Saturday I escaped with my friend Tracy from Margate to go and see the other Tracey from Margate,showing at the Hayward Gallery. The show has absolutely tons of work in it, too much to take in really. At some point she annoyed me immensely (the Tracey Emin that is, not my one), at others I think the work was let down by its positioning in the space, particularly the ground floor, but ultimately it was impossible not to be immensely moved and impressed at the journey her practice has taken. I have never been sold on the ‘neons’ but when dwarfed and disorientated in a huge, towering black room with a wall emblazoned floor-to-ceiling with Emins brutally honest words bearing down on you, the effect was powerful and unsettling in its honesty and rawness.

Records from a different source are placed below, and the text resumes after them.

-- ==== Sys2Proof/Laws/Memory.lean ====
section
/-!
SUPPORT. The laws of main memory: a byte read after a write, the canonical form kept by every operation, equal contents
are equal data, and the block accesses as a whole.
-/
namespace Sys2Proof.Machine

open Sys2Proof (Config.unlistedByte Config.lastAddr Config.memSize)

namespace Memory

@[simp] theorem get_nil (a : Nat) : Memory.get [] a = Config.unlistedByte := rfl

theorem get_cons (k : Nat) (b : Byte) (m : Memory) (a : Nat) :
    Memory.get ((k, b) :: m) a = if a = k then b else Memory.get m a := rfl

theorem wf_nil : Memory.wf [] := by simp [Memory.wf]

theorem wf_tail {c : Host.Cell} {m : Memory} (h : Memory.wf (c :: m)) : Memory.wf m :=
  ⟨(List.pairwise_cons.mp h.1).2, fun d hd => h.2 d (List.mem_cons_of_mem _ hd)⟩

/-- Every listed address of a tail lies above the head's. -/
theorem wf_head_lt {k : Nat} {b : Byte} {m : Memory} (h : Memory.wf ((k, b) :: m)) : ∀ c ∈ m, k < c.1 :=
  (List.pairwise_cons.mp h.1).1

theorem wf_cons {k : Nat} {b : Byte} {m : Memory} (hm : Memory.wf m) (hk : k < Config.memSize)
    (hb : b ≠ Config.unlistedByte) (hlt : ∀ c ∈ m, k < c.1) : Memory.wf ((k, b) :: m) := by
  refine ⟨List.pairwise_cons.mpr ⟨hlt, hm.1⟩, fun c hc => ?_⟩
  rcases List.mem_cons.mp hc with rfl | hc
  · exact ⟨hk, hb⟩
  · exact hm.2 c hc

/-- An address below every listed one is unlisted. -/
theorem get_of_all_gt {m : Memory} {a : Nat} (h : ∀ c ∈ m, a < c.1) : m.get a = Config.unlistedByte := by
  induction m with
  | nil => rfl
  | cons c m ih =>
    obtain ⟨k, b⟩ := c
    have hk : a < k := h (k, b) List.mem_cons_self
    rw [get_cons, if_neg (by omega)]
    exact ih fun d hd => h d (List.mem_cons_of_mem _ hd)

/-- A write leaves every other address alone. -/
theorem get_set_of_ne (m : Memory) {a a' : Nat} (b : Byte) (h : a' ≠ a) : (m.set a b).get a' = m.get a' := by
  induction m with
  | nil =>
    rw [Memory.set]
    split
    · rfl
    · rw [get_cons, if_neg h]
  | cons c m ih =>
    obtain ⟨k, c⟩ := c
    rw [Memory.set]
    split
    · split
      · rfl
      · rw [get_cons, if_neg h]
    · split
      · rename_i hak
        subst hak
        split
        · rw [get_cons, if_neg h]
        · rw [get_cons, if_neg h, get_cons, if_neg h]
      · rw [get_cons, get_cons, ih]

/-- A read after a write to the same address gives the byte written. -/
theorem get_set_self {m : Memory} (hm : m.wf) (a : Nat) (b : Byte) : (m.set a b).get a = b := by
  induction m with
  | nil =>
    rw [Memory.set]
    split
    · rename_i hb; rw [get_nil, hb]
    · rw [get_cons, if_pos rfl]
  | cons c m ih =>
    obtain ⟨k, c⟩ := c
    have hgt := wf_head_lt hm
    rw [Memory.set]
    split
    · rename_i hak
      split
      · rename_i hb
        rw [hb]
        refine get_of_all_gt fun d hd => ?_
        rcases List.mem_cons.mp hd with rfl | hd
        · exact hak
        · exact Nat.lt_trans hak (hgt d hd)
      · rw [get_cons, if_pos rfl]
    · split
      · rename_i hak
        split
        · rename_i hb
          rw [hb]
          exact get_of_all_gt fun d hd => hak ▸ hgt d hd
        · rw [get_cons, if_pos rfl]
      · rename_i hne
        rw [get_cons, if_neg hne]
        exact ih (wf_tail hm)

/-- One byte read after a write. -/
theorem get_set {m : Memory} (hm : m.wf) (a a' : Nat) (b : Byte) :
    (m.set a b).get a' = if a' = a then b else m.get a' := by
  split
  · rename_i h; rw [h, get_set_self hm]
  · rename_i h; exact get_set_of_ne m b h

/-- What a write can list: the written address or an address listed before. -/
theorem mem_set {m : Memory} {a : Nat} {b : Byte} {c : Host.Cell} (h : c ∈ m.set a b) : c.1 = a ∨ c ∈ m := by
  induction m with
  | nil =>
    rw [Memory.set] at h
    split at h
    · exact absurd h List.not_mem_nil
    · exact .inl (by rw [List.mem_singleton.mp h])
  | cons d m ih =>
    obtain ⟨k, d⟩ := d
    rw [Memory.set] at h
    split at h
    · split at h
      · exact .inr h
      · rcases List.mem_cons.mp h with rfl | h
        · exact .inl rfl
        · exact .inr h
    · split at h
      · split at h
        · exact .inr (List.mem_cons_of_mem _ h)
        · rcases List.mem_cons.mp h with rfl | h
          · exact .inl rfl
          · exact .inr (List.mem_cons_of_mem _ h)
      · rcases List.mem_cons.mp h with rfl | h
        · exact .inr List.mem_cons_self
        · rcases ih h with h | h
          · exact .inl h
          · exact .inr (List.mem_cons_of_mem _ h)

/-- A write inside memory keeps the canonical form. -/
theorem wf_set {m : Memory} (hm : m.wf) {a : Nat} (ha : a < Config.memSize) (b : Byte) : (m.set a b).wf := by
  induction m with
  | nil =>
    rw [Memory.set]
    split
    · exact wf_nil
    · rename_i hb
      exact wf_cons wf_nil ha hb fun c hc => absurd hc List.not_mem_nil
  | cons c m ih =>
    obtain ⟨k, c⟩ := c
    have hgt := wf_head_lt hm
    have hc := hm.2 (k, c) List.mem_cons_self
    rw [Memory.set]
    split
    · rename_i hak
      split
      · exact hm
      · rename_i hb
        refine wf_cons hm ha hb fun d hd => ?_
        rcases List.mem_cons.mp hd with rfl | hd
        · exact hak
        · exact Nat.lt_trans hak (hgt d hd)
    · split
      · rename_i hak
        split
        · exact wf_tail hm
        · rename_i hb
          exact wf_cons (wf_tail hm) ha hb fun d hd => hak ▸ hgt d hd
      · rename_i hlt hne
        refine wf_cons (ih (wf_tail hm)) hc.1 hc.2 fun d hd => ?_
        rcases mem_set hd with h | h
        · rw [h]; omega
        · exact hgt d h

/-- The head of a canonical list is the least address that does not read as unlisted. -/
theorem get_head {k : Nat} {b : Byte} {m : Memory} : Memory.get ((k, b) :: m) k = b := by
  rw [get_cons, if_pos rfl]

/-- Equal memories are equal data: two canonical memories that read alike everywhere are the same list. -/
theorem eq_of_get_eq {m m' : Memory} (hm : m.wf) (hm' : m'.wf) (h : ∀ a, m.get a = m'.get a) : m = m' := by
  induction m generalizing m' with
  | nil =>
    cases m' with
    | nil => rfl
    | cons c m' =>
      obtain ⟨k, b⟩ := c
      have := h k
      rw [get_nil, get_head] at this
      exact absurd this.symm (hm'.2 (k, b) List.mem_cons_self).2
  | cons c m ih =>
    obtain ⟨k, b⟩ := c
    have hb := (hm.2 (k, b) List.mem_cons_self).2
    cases m' with
    | nil =>
      have := h k
      rw [get_nil, get_head] at this
      exact absurd this hb
    | cons d m' =>
      obtain ⟨k', b'⟩ := d
      have hb' := (hm'.2 (k', b') List.mem_cons_self).2
      have hgt := wf_head_lt hm
      have hgt' := wf_head_lt hm'
      have hkk : k = k' := by
        rcases Nat.lt_trichotomy k k' with hlt | heq | hlt
        · have := h k
          rw [get_head, get_of_all_gt fun d hd => by
            rcases List.mem_cons.mp hd with rfl | hd
            · exact hlt
            · exact Nat.lt_trans hlt (hgt' d hd)] at this
          exact absurd this hb
        · exact heq
        · have := h k'
          rw [get_head, get_of_all_gt fun d hd => by
            rcases List.mem_cons.mp hd with rfl | hd
            · exact hlt
            · exact Nat.lt_trans hlt (hgt d hd)] at this
          exact absurd this.symm hb'
      subst hkk
      have hbb : b = b' := by simpa only [get_head] using h k
      subst hbb
      refine congrArg _ (ih (wf_tail hm) (wf_tail hm') fun a => ?_)
      by_cases hak : a = k
      · subst hak
        rw [get_of_all_gt hgt, get_of_all_gt hgt']
      · have := h a
        rwa [get_cons, get_cons, if_neg hak, if_neg hak] at this

/-! ### Blocks -/

/-- A block copy inside memory keeps the canonical form. -/
theorem wf_copy {m : Memory} (hm : m.wf) {a : Nat} {bs : List Byte} (h : a + bs.length ≤ Config.memSize) :
    (m.copy a bs).wf := by
  induction bs generalizing m a with
  | nil => exact hm
  | cons b bs ih =>
    rw [List.length_cons] at h
    exact ih (wf_set hm (by omega) b) (by omega)

/-- A block copy leaves every address outside the block alone. -/
theorem get_copy_outside {m : Memory} {a i : Nat} {bs : List Byte} (h : i < a ∨ a + bs.length ≤ i) :
    (m.copy a bs).get i = m.get i := by
  induction bs generalizing m a with
  | nil => rfl
  | cons b bs ih =>
    rw [List.length_cons] at h
    rw [Memory.copy, ih (by omega), get_set_of_ne m b (by omega)]

/-- A block copy puts byte j of the block at `a + j`. -/
theorem get_copy_inside {m : Memory} (hm : m.wf) {a j : Nat} {bs : List Byte} (hj : j < bs.length)
    (h : a + bs.length ≤ Config.memSize) : (m.copy a bs).get (a + j) = bs[j] := by
  induction bs generalizing m a j with
  | nil => exact absurd hj (Nat.not_lt_zero j)
  | cons b bs ih =>
    rw [List.length_cons] at h hj
    rw [Memory.copy]
    cases j with
    | zero =>
      rw [get_copy_outside (by omega), Nat.add_zero, get_set_self hm]
      rfl
    | succ j =>
      have := ih (wf_set hm (a := a) (by omega) b) (a := a + 1) (j := j) (by omega) (by omega)
      rw [show a + (j + 1) = a + 1 + j by omega, this]
      rfl

end Memory

/-- A block store inside memory is the block copy. -/
theorem storeBlock_eq {m : Memory} {a : Nat} {bs : List Byte} (h : a + bs.length ≤ Config.memSize) :
    storeBlock m a bs = .ok (m.copy a bs) := by
  induction bs generalizing m a with
  | nil => rfl
  | cons b bs ih =>
    rw [List.length_cons] at h
    have ha : ¬ Config.lastAddr < a := by simp only [Config.lastAddr, Config.memSize] at *; omega
    rw [storeBlock, memWrite, if_neg ha]
    exact ih (by omega)

/-- A block load inside memory reads the bytes at a, a + 1, … -/
theorem loadBlock_eq {m : Memory} {a n : Nat} (h : a + n ≤ Config.memSize) :
    loadBlock m a n = .ok ((List.range n).map fun j => m.get (a + j)) := by
  induction n generalizing a with
  | zero => rfl
  | succ n ih =>
    have ha : ¬ Config.lastAddr < a := by simp only [Config.lastAddr, Config.memSize] at *; omega
    rw [loadBlock, memRead, if_neg ha]
    simp only []
    rw [ih (by omega)]
    simp only [List.range_succ_eq_map, List.map_cons, List.map_map, Nat.add_zero]
    congr 2
    apply List.map_congr_left
    intro j _
    simp only [Function.comp_apply]
    congr 1
    omega

/-- A byte read inside memory. -/
theorem memRead_eq {m : Memory} {a : Nat} (h : a < Config.memSize) : memRead m a = .ok (m.get a) := by
  rw [memRead, if_neg (by simp only [Config.lastAddr, Config.memSize] at *; omega)]

/-- A fetch inside memory joins the two bytes, the first one high (R64). -/
theorem memRead2_eq {m : Memory} {a : Nat} (h : a + 1 < Config.memSize) :
    memRead2 m a = .ok (joinBytes (m.get a) (m.get (a + 1))) := by
  rw [memRead2, if_neg (by simp only [Config.lastAddr, Config.memSize] at *; omega)]

end Sys2Proof.Machine
end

Ultimately the film of Tracy’s escape from Margate following the humiliation of the dance contest stands the test of time and is for me the most poignant moment of the show. Having spent 10 years in the area (my own Tracy grew up there) and sharing some of that time with Tracy Emins older brother, Alan, a friend at the time, every image brought us back there.

It was a day of big shows and big names as Tracy wanted to see the Saatchi gallery, it’s vast sterile rooms filled with massive, exuberant ( and predominantly male) statements, in ‘The Shape of things to come’. At the end of the day though having had (and lost) babies myself, Emins constant wrestling with the subject stirred up all sorts of emotions and I spent a restless sleep dreaming that I was holding someone else’s baby on my shoulder, crying to be fed and swinging its head round wildly looking for the source of food. Strangely enough it wasn’t the many ghoulish and demonic figures in Saatchi’s monstrous sized sculptures but the intimate memories of motherhood that filled my head with nightmares.

Snatched moments spent cleaning up the studio for work in the summertime and a meeting with the curator to see what we can salvage from the plans for the Salisbury show make up the rest of the week but with family descending, sports day, three concerts and to end of term events to attend in school I’ve given up all chance of getting work done in the following week.